(Second of two articles)
The U.S. government is sponsoring an effort to drive President Jean-Bertrand Aristide from power before the end of his term in 2006, and even before Haiti's bicentennial celebrations in 2004. The offensive involves three fronts: diplomatic, media, and military.
Last week, we examined how arch-reactionary Reagan administration veterans of the "dirty war" against Nicaragua in the 1980s, in particular George W. Bush's "Special Envoy" for Latin America Otto Reich and Assistant Secretary of State for Western Hemisphere Affairs Roger Noriega, are spearheading the diplomatic attack.
From Mar. 19-21, Reich and Organization of American States (OAS) Assistant Secretary General Einaudi, a long-time State Department hack, took a 20-member international delegation to Haiti to speak with both the government and opposition leaders. The "mediators" delivered an ultimatum to the Haitian government that it had ten days (until Mar. 30) to form a new electoral council (CEP). But it can't possibly meet the deadline because the opposition and allied "civil society" refuse to nominate their CEP representatives or to take part in elections without Aristide's departure or foreign military supervision.
The delegation also commanded Haitian authorities to finish implementing OAS Resolution 822 (see Haïti Progrès, Vol. 20, No. 26, 9/11/02), whose conditions the government has already largely fulfilled, or tried to.
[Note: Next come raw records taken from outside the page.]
-- ==== Sys2Proof/Tests/Slice0.lean ====
section
/-! SUPPORT. Tests: ill-formed terms are refused, words written from the spec's patterns decode, vectors of
spec/95_test_vectors.md (their ids in the names' comments), and a witness for the hypotheses of each statement. -/

namespace Sys2Proof.Tests

open Sys2Proof.Machine

/-- The build of the vectors: `T` = 3, `C` = 2, `saturate`, both outputs 0 (95, introduction). -/
def small : Config := ⟨3, 2, .saturate, false, false⟩

/-- The smallest legal build: `T` = 1, `C` = 0 (R5, R6). -/
def tiny : Config := ⟨1, 0, .saturate, false, false⟩

/-- A state row in the fixed order of 95, on the build `small`. -/
def row (q : BtnState) (n : Nat) (d : DevState) (f : Bool) (e : TickCount) (bz l fr : Bool) : State :=
  ⟨q, n, d, f, e, bz, l, fr, small, [], 0⟩

/-- A row on another build. -/
def rowOn (c : Config) (q : BtnState) (n : Nat) (d : DevState) (f : Bool) (e : TickCount) (bz l fr : Bool) : State :=
  ⟨q, n, d, f, e, bz, l, fr, c, [], 0⟩

/-- A device in `Off` with a channel. -/
def chan (q : BtnState) (n : Nat) : State := row q n .off false 0 false false false

/-- The next state of an outcome, if it is one. -/
def after : Host.Outcome State Fault Refusal → Option State
  | .next t => some t
  | .fault _ => none
  | .refused _ => none

/-- The name of a refusal, if the outcome is one. -/
def refusal : Host.Outcome State Fault Refusal → Option Refusal
  | .next _ => none
  | .fault _ => none
  | .refused r => some r

/-! ### Well-formedness: an ill-formed term for each check -/

theorem test_threshold_zero_refused : ¬ (Config.mk 0 2 .saturate false false).Valid := by decide

theorem test_cutdown_at_top_refused : ¬ (Config.mk 3 4294967295 .saturate false false).Valid := by decide

theorem test_boundary_builds_legal :
    (Config.mk 1 4294967294 .wrap true false).Valid ∧ Config.reference.Valid ∧ small.Valid ∧ tiny.Valid := by decide

theorem test_too_wide_words_refused :
    ¬ (TableWord.mk .cmd 16).WellFormed ∧ ¬ (TableWord.mk .debArm 32).WellFormed ∧
    ¬ (TableWord.mk .tckArm 8).WellFormed ∧ ¬ (TableWord.mk .fsmArm 8).WellFormed := by decide

theorem test_reserved_words_refused :
    ¬ (TableWord.mk .tckArm 0b111).WellFormed ∧ ¬ (TableWord.mk .fsmArm 0b110).WellFormed ∧
    ¬ (TableWord.mk .fsmArm 0b111).WellFormed := by decide

theorem test_empty_counts_refused :
    (Pseudo.press 0).wellFormed = false ∧ (Pseudo.release 0).wellFormed = false ∧
    (Pseudo.wait 0).wellFormed = false ∧ (Pseudo.ticks 0).wellFormed = false := by decide

/-! ### Decoding: words written from the patterns of R75 and R84 -/

theorem test_decode_reset : decodeCmd 0b1000 = .reset ∧ decodeCmd 0b1111 = .reset := by decide

theorem test_decode_nop : decodeCmd 0b0000 = .nop ∧ decodeCmd 0b0001 = .nop := by decide

theorem test_decode_tick : decodeCmd 0b0010 = .tick ∧ decodeCmd 0b0011 = .tick := by decide

theorem test_decode_step : decodeCmd 0b0100 = .step false ∧ decodeCmd 0b0101 = .step true := by decide

theorem test_decode_stept : decodeCmd 0b0110 = .stept false ∧ decodeCmd 0b0111 = .stept true := by decide

theorem test_decode_deb_arms :
    decodeDebArm 0b00110 = .debUp ∧ decodeDebArm 0b00001 = .debUr ∧ decodeDebArm 0b01101 = .debPp ∧
    decodeDebArm 0b01011 = .debPrc ∧ decodeDebArm 0b01001 = .debPrb ∧ decodeDebArm 0b10111 = .debRp ∧
    decodeDebArm 0b10010 = .debRrn ∧ decodeDebArm 0b10001 = .debRrc ∧ decodeDebArm 0b11011 = .debL := by decide

theorem test_decode_tck_arms :
    decodeTckArm 0b010 = some .tckN ∧ decodeTckArm 0b100 = some .tckO ∧ decodeTckArm 0b101 = some .tckS ∧
    decodeTckArm 0b110 = some .tckR := by decide

theorem test_decode_fsm_arms :
    decodeFsmArm 0b000 = some .fsmOff ∧ decodeFsmArm 0b001 = some .fsmArm ∧ decodeFsmArm 0b011 = some .fsmSr ∧
    decodeFsmArm 0b101 = some .fsmRun := by decide

theorem test_decode_rejects :
    decode ⟨.cmd, 16⟩ = .error .tooWide ∧ decode ⟨.debArm, 32⟩ = .error .tooWide ∧
    decode ⟨.tckArm, 0b111⟩ = .error .reservedDevState ∧ decode ⟨.fsmArm, 0b110⟩ = .error .reservedDevState := by
  decide

theorem test_table_word :
    decodeTableWord 8 0b0101 = some (.step true) ∧ decodeTableWord 8 0b10001 = some .debRrc ∧
    decodeTableWord 8 32 = none ∧ decodeTableWord 8 256 = none := by decide

/-- The encoding of program P1 of 95, `ARM ; TICKS 3` at `T` = 3. -/
theorem test_assemble_p1 :
    String.ofList ((assemble 3 [.arm, .ticks 3]).map hexDigit) = "555544444242424" := by decide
The key remaining requirements are that 1) the government disarm its opponents and partisans around the nation and 2) arrest and prosecute the leaders of pro-government urban popular organizations which engaged in mob violence 15 months ago (see Haïti Progrès, Vol. 19, No. 40, 12/19/01). Both measures are all but impossible, technically and politically, for the government to carry out, and the "mediators" know it. The consequences of non-compliance were not specified, but Einaudi said that if the OAS was not satisfied with Haitian government efforts, "we will be in a different ball game." The OAS permanent council will meet on Apr. 2 to discuss Haiti.
According to the right-wing weekly Haïti Observateur, Reich told Aristide in a private meeting to arrest within one week all security officers, government officials, parliamentarians, and activists "implicated in drug trafficking," a partial list of whom was supposedly delivered by a visiting U.S. congressman in February. "The ultimatum transmitted by Otto Reich will be accompanied by coercive conditions," the paper said. (While Observateur is renowned for stories based on gossip or purely fabricated, its very close ties to Washington make this report worth noting.)
(As we go to press, there are reports that Police Chief Jean Nesly Lucien, who has been accused of drug connections, has been fired and replaced by Jean-Claude Jean-Baptiste, a member of Aristide‚s personal cabinet. Inspector General Victor Harvel Jean-Baptiste, an anti-drug trafficking crusader, will be returned to the diplomatic service. Also, numerous warrants have been issued for the arrest of popular organization leaders like Amiot Métayer in Gonaïves and mayors, particularly in the North, like Moïse Jean-Charles of Milot.)
Saying the Haitian government is just short of "illegitimate," Bush administration officials are demonizing Aristide and blocking the release of some $500 million in approved aid and loans to the country, although Res. 822 called for the "normalization of economic cooperation between the Government of Haiti and the international financial institutions." (The U.S. contends that Haiti has yet to "resolve the technical and financial obstacles" for aid release, as 822 outlines.)
Meanwhile, Washington is funneling millions of dollars to the Democratic Convergence opposition front and the newly created "Group of 184" so-called civil society organizations.
Secretly, U.S., Canadian and French diplomats have met to discuss Aristide's removal and the establishment of a new foreign military occupation, according to a Canadian magazine (see Haïti Progrès, Vol. 20, No. 51, 3/5/03).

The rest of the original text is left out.